In 1950 he moved to Bishopstrow House, an imposing Regency house near Warminster, Wiltshire, which was to be his home until he settled in Guernsey in 1976. Bishopstrow provided a backdrop to the largest and most important collection of British and European guns in private hands. It was also the centre of learning where a series of standard reference works mainly on British firearms were produced, nearly all in collaboration with his friend David Henry Lempriere Back, which are now regarded as the definitive on their subject. He was also an expert on railway telegraph insulators (on which he also wrote two books), steam engines, and vintage Bentley motor cars.

Every firearm was stripped and cleaned, nearly always by himself, according to his own system, after which it was ready to fire at a moment's notice – usually at Colonel Peter Hawker's iron target which stood on the lawn outside the drawing room. All the flintlocks were fitted with a professionally knapped flint wrapped in red Morocco leather to hold it firmly in place.
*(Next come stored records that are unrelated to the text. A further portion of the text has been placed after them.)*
/-- A RESIDENT berth whose new share takes in units that another tenant last used is LOADING until the share has been zeroed (R94). -/
def zeroGrown (s : State) (t n : Nat) : State :=
  if s.berthState t n ≠ 2 then s
  else if s.needsZero t n (s.berthTenant t n) then
    (s.setFld (berthReg t n 8) 17 16 1).updBerth t n (fun b => { b with loading := false, zeroing := true })
  else s.claimUnits t n (s.berthTenant t n)

/-- A write to BERTH_STORE: unlisted encodings keep their field (R13); a share that overlaps another or runs past the store is
refused (R92). -/
def writeBerthStore (s : State) (t n : Nat) (w : Word) : State :=
  if !s.berthIdle t n then s.regAccess (pgBerth t)
  else
    let a := berthReg t n 0
    let b := bitsOf w 6 0
    let z := bitsOf w 22 16
    let b' := if b ≤ 79 then b else s.fld a 6 0
    let z' := if z ≤ 80 then z else s.fld a 22 16
    let meets := (List.range 8).any (fun k => k ≠ n && sharesMeet b' z' (s.fld (berthReg t k 0) 6 0) (s.fld (berthReg t k 0) 22 16))
    if decide (80 < b' + z') || meets then s.regAccess (pgBerth t)
    else
      let s1 := ((s.setFld a 6 0 b').setFld a 22 16 z').zeroGrown t n
      if b ≤ 79 ∧ z ≤ 80 then s1 else s1.regAccess (pgBerth t)

/-- A write to BERTH_IBUF, by the same rules over 32 units of 64 bundles. -/
def writeBerthIbuf (s : State) (t n : Nat) (w : Word) : State :=
  if !s.berthIdle t n then s.regAccess (pgBerth t)
  else
    let a := berthReg t n 4
    let b := bitsOf w 4 0
    let z := bitsOf w 21 16
    let z' := if z ≤ 32 then z else s.fld a 21 16
    let meets := (List.range 8).any (fun k => k ≠ n && sharesMeet b z' (s.fld (berthReg t k 4) 4 0) (s.fld (berthReg t k 4) 21 16))
    if decide (32 < b + z') || meets then s.regAccess (pgBerth t)
    else
      let s1 := (s.setFld a 4 0 b).setFld a 21 16 z'
      if z ≤ 32 then s1 else s1.regAccess (pgBerth t)

/-- A berth is assigned to a tenant: it becomes LOADING when an image loads or the share must be zeroed, else RESIDENT (R93, R94). Units that another tenant
used are the new one's once they are zeroed. -/
def assignBerth (s : State) (t n tenant : Nat) (load : Bool) : State :=
  let z := s.needsZero t n tenant
  let a := berthReg t n 8
  let s1 := ((s.setFld a 11 0 tenant).setFld a 17 16 (if load || z then 1 else 2)).updBerth t n (fun b => { b with loading := load, zeroing := z, emptying := false })
  if z then s1 else s1.claimUnits t n tenant

/-- A write to BERTH_OWNER (R93–R95): RUNNING is the tile's own; a LOADING berth goes to RESIDENT once loaded and zeroed, or to EMPTY. -/
def writeBerthOwner (s : State) (t n : Nat) (w : Word) : State :=
  let st := s.berthState t n
  let v := bitsOf w 17 16
  let tenant := bitsOf w 11 0
  let info := s.berthInfo t n
  if st = 3 || info.emptying then s.regAccess (pgBerth t)
  else if st = 1 then
    if v = 0 then (s.emptyBerth t n).setFld (berthReg t n 8) 11 0 tenant
    else if v = 2 ∧ tenant = s.berthTenant t n ∧ !info.loading ∧ !info.zeroing then s.setFld (berthReg t n 8) 17 16 2
    else s.regAccess (pgBerth t)
  else if v = 3 then
    let s1 := if st = 2 then s.assignBerth t n tenant false else s.setFld (berthReg t n 8) 11 0 tenant
    s1.regAccess (pgBerth t)
  else if v = 0 then
    let s1 := if st = 2 then s.emptyBerth t n else s
    s1.setFld (berthReg t n 8) 11 0 tenant
  else s.assignBerth t n tenant (v = 1)

/-- A write to BERTH_HANDLE (R93). -/
def writeBerthHandle (s : State) (t n : Nat) (w : Word) : State :=
  if !s.berthIdle t n then s.regAccess (pgBerth t) else s.setReg (berthReg t n 12) w

/-! ### Docks (R96–R100) -/

/-- A write to DOCK_CTL: BERTH only while CLOSED; OPEN and CLOSE together are unlisted; a refused open is recorded (R96, R100). -/
def writeDockCtl (s : State) (t k : Nat) (w : Word) : State :=
  let a := dockReg t k 0
  let closed := s.fld a 1 0 = 0
  let bad := !closed && bitsOf w 10 8 ≠ s.fld a 10 8
  let s1 := if closed then s.setFld a 10 8 (bitsOf w 10 8) else s
  let s2 := if bad then s1.regAccess (pgDock t) else s1
  let opens := bitsOf w 4 4 = 1
  let closes := bitsOf w 5 5 = 1
  if opens && closes then (if bad then s2 else s2.regAccess (pgDock t))
  else if opens then
    if s2.dockOpenOk t k then s2.openDock t k else (if bad then s2 else s2.regAccess (pgDock t))
  else if closes then s2.closeDock t k
  else s2

/-- A write to DOCK_RANGE: BASE and ROWS only while CLOSED; ROWS 1–1,280 (R100). -/
def writeDockRange (s : State) (t k : Nat) (w : Word) : State :=
  let a := dockReg t k 4
  let closed := s.fld (dockReg t k 0) 1 0 = 0
  let b := bitsOf w 10 0
  let n := bitsOf w 26 16
  let listed := 1 ≤ n && n ≤ 1280
  if closed then
    let s1 := s.setFld a 10 0 b
    if listed then s1.setFld a 26 16 n else s1.regAccess (pgDock t)
  else if b ≠ s.fld a 10 0 ∨ n ≠ s.fld a 26 16 then s.regAccess (pgDock t)
  else s

end State

/-- BERTH_STORE written (R92, R93, R95). -/
def execBerthStore (who : Writer) (tile : Nat) (n : Nat) (w : Word) (s : State) : Res :=
  whenLive s (fun s => s.regWrite who (State.berthReg tile n 0) (fun s => s.onPair tile (fun s t => s.writeBerthStore t n w)))
/-- BERTH_IBUF written. -/
def execBerthIbuf (who : Writer) (tile : Nat) (n : Nat) (w : Word) (s : State) : Res :=
  whenLive s (fun s => s.regWrite who (State.berthReg tile n 4) (fun s => s.onPair tile (fun s t => s.writeBerthIbuf t n w)))
/-- BERTH_OWNER written. -/
def execBerthOwner (who : Writer) (tile : Nat) (n : Nat) (w : Word) (s : State) : Res :=
  whenLive s (fun s => s.regWrite who (State.berthReg tile n 8) (fun s => s.onPair tile (fun s t => s.writeBerthOwner t n w)))
/-- BERTH_HANDLE written. -/
def execBerthHandle (who : Writer) (tile : Nat) (n : Nat) (w : Word) (s : State) : Res :=
  whenLive s (fun s => s.regWrite who (State.berthReg tile n 12) (fun s => s.onPair tile (fun s t => s.writeBerthHandle t n w)))

/-- DOCK_CTL written with OPEN (R96, R100). -/
def execDockOpen (who : Writer) (tile : Nat) (k : Nat) (w : Word) (s : State) : Res :=
  whenLive s (fun s => s.regWrite who (State.dockReg tile k 0) (fun s => s.onPair tile (fun s t => s.writeDockCtl t k w)))
/-- DOCK_CTL written with CLOSE (R98, R100). -/
def execDockClose (who : Writer) (tile : Nat) (k : Nat) (w : Word) (s : State) : Res :=
  whenLive s (fun s => s.regWrite who (State.dockReg tile k 0) (fun s => s.onPair tile (fun s t => s.writeDockCtl t k w)))
/-- BERTH, BASE or ROWS of a dock written: `ctl` tells DOCK_CTL from DOCK_RANGE (R100). -/
def execDockRange (who : Writer) (tile : Nat) (k : Nat) (ctl : Bool) (w : Word) (s : State) : Res :=
  whenLive s (fun s => s.regWrite who (State.dockReg tile k (if ctl then 0 else 4))
    (fun s => s.onPair tile (fun s t => if ctl then s.writeDockCtl t k w else s.writeDockRange t k w)))

/-! ### Dock writes (R97–R99, R101) -/

/-- The header of a dock write as the ingress checks it: source, tenant, dock, offset and rows. -/
structure DockHeader where
  src : DockSource
  tenant : Nat
  dock : Nat
  offset : Nat
  rows : List (List Byte)
deriving DecidableEq, Repr

namespace State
Keith Neal's interest had always been in his own words "that of a shooter first and a collector afterwards. All my life my first thought on finding a gun has been does it fit me? Can I shoot with it?" His extraordinary feel for wood and metal was complemented by a love of field sports, and of the countryside and its traditions. He was also thoroughly conversant with contemporary gunmaking, and served three times as Master of the Worshipful Company of Gunmakers.

==Personal life==
In December 1947 Keith Neal married Jane Erskine-Murray. They had one daughter, Diana Margaret Jane.

==Bibliography==
- "Spanish Guns and Pistols" (1955)
- "An Exhibition of Firearms: Selected from the collection of W. Keith Neal" (1962)
- "An exhibition of Firearms : Showing the development of the gun, the rifle and the pistol from Queen Elizabeth I to H. M. Queen Elizabeth II, selected from the collection W. Keith Neal Esq." (1962)
- "The Mantons: Gunmakers" (1967) (with D.H.L. Back)
- "Collecting Duelling Pistols" (1968)
- "Forsyth & Co: Patent Gunmakers" (1969) (with D.H.L. Back)
- "Great British Gunmakers, 1740-1790: The history of John Twigg and the Packington guns" (1975) (with D.H.L. Back)
- "A Supplement to The Mantons, Gunmakers" (1978) (with D.H.L. Back)
- "British Gunmakers: Their trade cards, cases & equipment, 1760–1860" (1980) (with D.H.L. Back)
- "Searching for Railway Telegraph Insulators" (1982)
- "Great British Gunmakers: 1540-1740" (1984) (with D.H.L. Back)
- "Railway and other Rare Insulators" (1987)
- "British Gunmakers: Messrs Griffin & Tow and W. Bailes 1740-1790" (1989) (with D.H.L. Back)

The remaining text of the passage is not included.